The record clearly indicates that both parties and the Hearing Member understood that the permanency of Havlin's injury and her PPI rating were the subject of a separate hearing. As discussed above, we have already reversed Finding of Fact Number Ten and the portion of the award pertaining to Havlin's PPI rating. Therefore, we need not address Havlin's due process issue.
CONCLUSION
We conclude that the Board's Finding of Fact Number Ten and the related portion of the award exceed the scope of the parties' oral stipulation and are therefore reversed. Because Findings of Fact Numbers One through Nine support the remaining award, we further conclude that this portion of the Board's decision must be affirmed.
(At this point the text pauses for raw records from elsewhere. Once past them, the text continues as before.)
-- ==== Sys2Proof/Machine/Events.lean ====
section
/-! DEFINITION. The event codes with their severities: 0 INFO, 1 WARNING, 2 ERROR, 3 CRITICAL (Tables UNIT-4, UNIT-5,
AFE-11, WIRE-4, CONV-6, SEQ-5, FILT-2, FAB-9, SEC-5, IMG-8, MEM-10, UART-4 and PWR-10). -/

namespace Sys2Proof.Machine

def evTickLate : Nat × Nat := (0x010, 1)
def evTickMisfit : Nat × Nat := (0x011, 1)
def evAHoldLost : Nat × Nat := (0x012, 2)
def evTbusContend : Nat × Nat := (0x020, 2)
def evTbusSyncLost : Nat × Nat := (0x021, 1)
def evTbusAbsent : Nat × Nat := (0x022, 1)
def evBootSlotFail : Nat × Nat := (0x030, 2)
def evBootLimited : Nat × Nat := (0x031, 3)
def evSoftReset : Nat × Nat := (0x032, 0)
def evUntestedStepping : Nat × Nat := (0x033, 1)
def evSinterAlarm : Nat × Nat := (0x040, 2)
def evSinterSplit : Nat × Nat := (0x041, 1)
def evSinterHeadroom : Nat × Nat := (0x042, 1)
def evSinterExhausted : Nat × Nat := (0x043, 2)
def evUnitTransition : Nat × Nat := (0x070, 0)
def evStateSkew : Nat × Nat := (0x071, 2)
def evWakeFail : Nat × Nat := (0x072, 2)
def evWireOpen : Nat × Nat := (0x080, 2)
def evAcellSat : Nat × Nat := (0x081, 1)
def evDacCompliance : Nat × Nat := (0x082, 1)
def evWireClamp : Nat × Nat := (0x083, 2)
def evWireShort : Nat × Nat := (0x084, 2)
def evWireReversed : Nat × Nat := (0x085, 2)
def evWireRestored : Nat × Nat := (0x086, 0)
def evConvConverged : Nat × Nat := (0x0C0, 0)
def evConvCalTimeout : Nat × Nat := (0x0C1, 1)
def evConvHealth : Nat × Nat := (0x0C2, 1)
def evConvRetired : Nat × Nat := (0x0C3, 2)
def evSeqRingThresh : Nat × Nat := (0x0D0, 0)
def evSeqRingFull : Nat × Nat := (0x0D1, 1)
def evFiltOvr : Nat × Nat := (0x0E0, 1)
def evFiltHoldFull : Nat × Nat := (0x0E1, 1)
def evFiltFadeDone : Nat × Nat := (0x0E2, 0)
def evFabScrubFix : Nat × Nat := (0x100, 0)
def evFabConfigUpset : Nat × Nat := (0x101, 3)
def evFabSyncDrop : Nat × Nat := (0x102, 1)
def evFabExtClockLost : Nat × Nat := (0x103, 1)
def evImgActivated : Nat × Nat := (0x120, 0)
def evImgRegionSwapped : Nat × Nat := (0x121, 0)
def evImgUnlisted : Nat × Nat := (0x122, 1)
def evImgRefused : Nat × Nat := (0x123, 1)
def evRngHealthFail : Nat × Nat := (0x140, 2)
def evRngRecovered : Nat × Nat := (0x141, 0)
def evRngFault : Nat × Nat := (0x142, 3)
def evSecUnlock : Nat × Nat := (0x150, 1)
def evSecUnlockDenied : Nat × Nat := (0x151, 1)
def evSecRelock : Nat × Nat := (0x152, 0)
def evSramEccUncorr : Nat × Nat := (0x180, 2)
def evGeyserDrop : Nat × Nat := (0x181, 1)
def evDmaDescErr : Nat × Nat := (0x182, 1)
def evDmaDone : Nat × Nat := (0x183, 0)
def evDmaMark : Nat × Nat := (0x184, 0)
def evXspiStrobe : Nat × Nat := (0x185, 2)
def evXspiPattern : Nat × Nat := (0x186, 2)
def evUartRxOverrun : Nat × Nat := (0x1C0, 1)
def evUartTxContend : Nat × Nat := (0x1C1, 2)
def evUartAutobaud : Nat × Nat := (0x1C2, 0)
def evUartRxTrig : Nat × Nat := (0x1C3, 0)
def evUartTxTrig : Nat × Nat := (0x1C4, 0)
def evUartLinErr : Nat × Nat := (0x1C5, 1)
def evPwrPllUnlock : Nat × Nat := (0x200, 3)
def evPwrPllRelock : Nat × Nat := (0x201, 1)
def evPwrTempHigh : Nat × Nat := (0x202, 1)

/-! Status codes of replies and jobs (Table CMD-5). -/

def stDone : Nat := 0x00
def stQueued : Nat := 0x01
def stCrcBad : Nat := 0x10
def stFrameBad : Nat := 0x11
def stSeqDup : Nat := 0x12
def stOpcodeUnknown : Nat := 0x20
def stParamBad : Nat := 0x21
def stNotNow : Nat := 0x22
def stUnitState : Nat := 0x23
def stUnitGone : Nat := 0x24
def stLate : Nat := 0x25
def stDenied : Nat := 0x30
def stIncompatible : Nat := 0x31
def stExhausted : Nat := 0x32
def stHealthFail : Nat := 0x33
def stFuseFail : Nat := 0x34

end Sys2Proof.Machine
end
Affirmed in part, and reversed in part.
BAKER and MATHIAS, JJ., concur.
ORDER
This Court having heretofore handed down its opinion in this appeal on March 24, 2003, marked Memorandum Decision, Not for Publication;
Comes now the Appellant, by counsel, and files herein Motion to Publish Memorandum Decision, alleging therein that the opinion involves a factual issue of unique interest and substantial public importance, as stipulations are increasingly being employed in proceedings before the Worker's Compensation Board; that this trend will likely continue as the Board has expressed its desire that stipulations be utilized in order to dispose of proceedings expeditiously and with the least possible expense to the parties and the State. The Appellant alleges that the public would be served by additional case law delineating the scope and effect of stipulations in this context.
The Court having examined said Motion and being duly advised, now finds that the same should be granted.
IT IS THEREFORE ORDERED that the Appellant's Motion to Publish Memorandum Decision is granted and this Court's opinion heretofore handed down in this cause on March 24, 2003, marked Memorandum Decision, Not for Publication, is now ordered published.